On December 10, 2019, Canada, Mexico, and the United States formally agreed to amend the successor to NAFTA, officially known as CUSMA (short for the Canada-U.S.-Mexico Agreement) in Canada but popularly referred to as USMCA following the American acronym. Our firm's comprehensive review of the amendments can be found here. This blog focuses on changes affecting biologic drugs and patents.

CUSMA was first published in an agreed form on October 1, 2018. The version released on December 10, 2019 removes a number of key biologic drug and patent-related provisions that were agreed to in principle last year, as we wrote about here. As a result, under this revised USMCA, Canada will not be required to change its domestic patent or pharmaceutical IP regimes.

There are three key amendments:

  • Removal of 10-Year Data Protection for Biologic Drugs: In the original agreement, Canada was required to extend the period of data protection for new biologic drugs from eight to ten years, meaning that a biosimilar could not be approved for ten years following the approval of an innovative biologic drug. This two-year extension of data protection for biologics has been removed from the revised regime. Canada's existing Food and Drug Regulations already provide for eight years' data protection for innovative drugs, as required by TRIPS and NAFTA.1
  • Removal of Patent Term Restoration for Patent Prosecution Delays: In the original agreement, Canada was required to extend patent term restoration for unreasonable delays in the prosecution and issuance of any patent. This patent term restoration amendment has now been removed. Notwithstanding the removal of this obligation, Canada was obligated to provide patent term restoration by the Comprehensive Economic and Trade Agreement ("CETA"), a free-trade agreement between Canada and the European Union, in respect of regulatory delays in receiving Health Canada's marketing approval. This obligation was ratified by with the enactment of Canada's certificates of supplementary protection regime, as we wrote about here and here.
  • Removal of Obligation to Provide Patents for New Uses, New Methods, and New Processes: The amendments also remove a provision explicitly requiring that patents be made available for new uses, new methods or new processes of using a known product.

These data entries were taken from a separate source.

-- ==== Sys2Proof/Laws/KeptCellar.lean ====
section
/-! SUPPORT. What the functions of Machine/Cellar.lean keep: the queue of commands, and the memories or their canonical form. -/

set_option linter.all false

namespace Sys2Proof
namespace Machine

@[simp] theorem setCache_mem (s : State) (n : Nat) (l : List CacheLine) : (setCache s n l).mem = s.mem := by
  unfold setCache
  simp
@[simp] theorem setCache_pending (s : State) (n : Nat) (l : List CacheLine) : (setCache s n l).pending = s.pending := by
  unfold setCache
  simp

@[simp] theorem cacheDrop_mem (s : State) (sl : Slice) (ix : Nat) : (cacheDrop s sl ix).mem = s.mem := by
  unfold cacheDrop
  simp
@[simp] theorem cacheDrop_pending (s : State) (sl : Slice) (ix : Nat) : (cacheDrop s sl ix).pending = s.pending := by
  unfold cacheDrop
  simp

@[simp] theorem cacheFill_mem (s : State) (sl : Slice) (ix : Nat) : (cacheFill s sl ix).mem = s.mem := by
  unfold cacheFill
  simp
@[simp] theorem cacheFill_pending (s : State) (sl : Slice) (ix : Nat) : (cacheFill s sl ix).pending = s.pending := by
  unfold cacheFill
  simp

@[simp] theorem cacheTouch_mem (s : State) (sl : Slice) (ix : Nat) : (cacheTouch s sl ix).mem = s.mem := by
  unfold cacheTouch
  simp
@[simp] theorem cacheTouch_pending (s : State) (sl : Slice) (ix : Nat) : (cacheTouch s sl ix).pending = s.pending := by
  unfold cacheTouch
  simp

@[simp] theorem integ_mem (s : State) (kind first scope : Nat) : (integ s kind first scope).mem = s.mem := by
  unfold integ
  simp
@[simp] theorem integ_pending (s : State) (kind first scope : Nat) : (integ s kind first scope).pending = s.pending := by
  unfold integ
  simp

@[simp] theorem rowCorrected_mem (s : State) (ix : Nat) : (rowCorrected s ix).mem = s.mem := by
  unfold rowCorrected
  simp
@[simp] theorem rowCorrected_pending (s : State) (ix : Nat) : (rowCorrected s ix).pending = s.pending := by
  unfold rowCorrected
  simp

@[simp] theorem rowUncorrectable_mem (s : State) (ix : Nat) : (rowUncorrectable s ix).mem = s.mem := by
  unfold rowUncorrectable
  simp
@[simp] theorem rowUncorrectable_pending (s : State) (ix : Nat) : (rowUncorrectable s ix).pending = s.pending := by
  unfold rowUncorrectable
  simp

@[simp] theorem markLost_mem (s : State) (ix : Nat) (r : Rec) : (markLost s ix r).mem = s.mem := by
  unfold markLost
  simp
@[simp] theorem markLost_pending (s : State) (ix : Nat) (r : Rec) : (markLost s ix r).pending = s.pending := by
  unfold markLost
  simp

@[simp] theorem poisonRec_mem (s : State) (p : Nat × Rec) : (poisonRec s p).mem = s.mem := by
  unfold poisonRec
  simp
@[simp] theorem poisonRec_pending (s : State) (p : Nat × Rec) : (poisonRec s p).pending = s.pending := by
  unfold poisonRec
  simp

@[simp] theorem poisonSpan_mem (s : State) (first n : Nat) : (poisonSpan s first n).mem = s.mem := by
  unfold poisonSpan
  simp [foldl_mem]
@[simp] theorem poisonSpan_pending (s : State) (first n : Nat) : (poisonSpan s first n).pending = s.pending := by
  unfold poisonSpan
  simp [foldl_pending]

@[simp] theorem nodeFails_mem (s : State) (first n : Nat) : (nodeFails s first n).mem = s.mem := by
  unfold nodeFails
  simp
@[simp] theorem nodeFails_pending (s : State) (first n : Nat) : (nodeFails s first n).pending = s.pending := by
  unfold nodeFails
  simp

@[simp] theorem cellarFill_mem (s : State) (sl : Slice) (ix : Nat) (r : CellarRead) : (cellarFill s sl ix r).mem = s.mem := by
  induction r generalizing s <;> simp_all [cellarFill]
@[simp] theorem cellarFill_pending (s : State) (sl : Slice) (ix : Nat) (r : CellarRead) :
    (cellarFill s sl ix r).pending = s.pending := by
  induction r generalizing s <;> simp_all [cellarFill]

@[simp] theorem cellarRead_mem (s : State) (sl : Slice) (ix : Nat) (read : CellarRead) : (cellarRead s sl ix read).mem = s.mem := by
  unfold cellarRead
  repeat' split
  all_goals simp
@[simp] theorem cellarRead_pending (s : State) (sl : Slice) (ix : Nat) (read : CellarRead) : (cellarRead s sl ix read).pending = s.pending := by
  unfold cellarRead
  repeat' split
  all_goals simp

@[simp] theorem bumpChild_mem (s : State) (level c : Nat) : (bumpChild s level c).mem = s.mem := by
  unfold bumpChild
  simp
@[simp] theorem bumpChild_pending (s : State) (level c : Nat) : (bumpChild s level c).pending = s.pending := by
  unfold bumpChild
  simp

@[simp] theorem bumpRoot_mem (s : State) (c : Nat) : (bumpRoot s c).mem = s.mem := by
  unfold bumpRoot
  simp
@[simp] theorem bumpRoot_pending (s : State) (c : Nat) : (bumpRoot s c).pending = s.pending := by
  unfold bumpRoot
  simp

@[simp] theorem bumpCounter_mem (s : State) (ix : Nat) : (bumpCounter s ix).mem = s.mem := by
  unfold bumpCounter
  simp
@[simp] theorem bumpCounter_pending (s : State) (ix : Nat) : (bumpCounter s ix).pending = s.pending := by
  unfold bumpCounter
  simp

@[simp] theorem execNodeReencryptionDone_keeps (level : Fin 4) (node : Nat) (s : State)  : Keeps s (execNodeReencryptionDone level node s) := by
  unfold execNodeReencryptionDone
  simp

@[simp] theorem journal_mem (s : State) (ix : Nat) : (journal s ix).mem = s.mem := by
  unfold journal
  simp
@[simp] theorem journal_pending (s : State) (ix : Nat) : (journal s ix).pending = s.pending := by
  unfold journal
  simp

@[simp] theorem journalOf_mem (s : State) (eph : Bool) (ix : Nat) : (journalOf s eph ix).mem = s.mem := by
  unfold journalOf
  simp
@[simp] theorem journalOf_pending (s : State) (eph : Bool) (ix : Nat) : (journalOf s eph ix).pending = s.pending := by
  unfold journalOf
  simp

@[simp] theorem journalRefused_mem (s : State) : (journalRefused s).mem = s.mem := by
  unfold journalRefused
  simp
@[simp] theorem journalRefused_pending (s : State) : (journalRefused s).pending = s.pending := by
  unfold journalRefused
  simp

@[simp] theorem setRun_mem (s : State) (ix n : Nat) (st : IxState) (gen : Nat) : (setRun s ix n st gen).mem = s.mem := by
  unfold setRun
  simp
@[simp] theorem setRun_pending (s : State) (ix n : Nat) (st : IxState) (gen : Nat) : (setRun s ix n st gen).pending = s.pending := by
  unfold setRun
  simp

While this provision has been removed, new uses for known compounds have long been patentable in Canada.2

Canada will not be required to amend its existing IP legislation to ratify these provisions of CUSMA.

While the final text and terms of the amendments have not yet been released, both the Government of Canada and the United States House of Representatives Committee on Ways & Means have posted summaries of the outcomes.


1 Food and Drug Regulations, C.R.C., c. 870, s. C.08.004.1. See para. 3 of Art. 39 of the Agreement on Trade-Related Aspects of Intellectual Property Rights (also known as TRIPS); Art. 1711 of the North American Free Trade Agreement.

2 Shell Oil Co. v. Commissioner of Patents, [1982] 2 S.C.R. 536.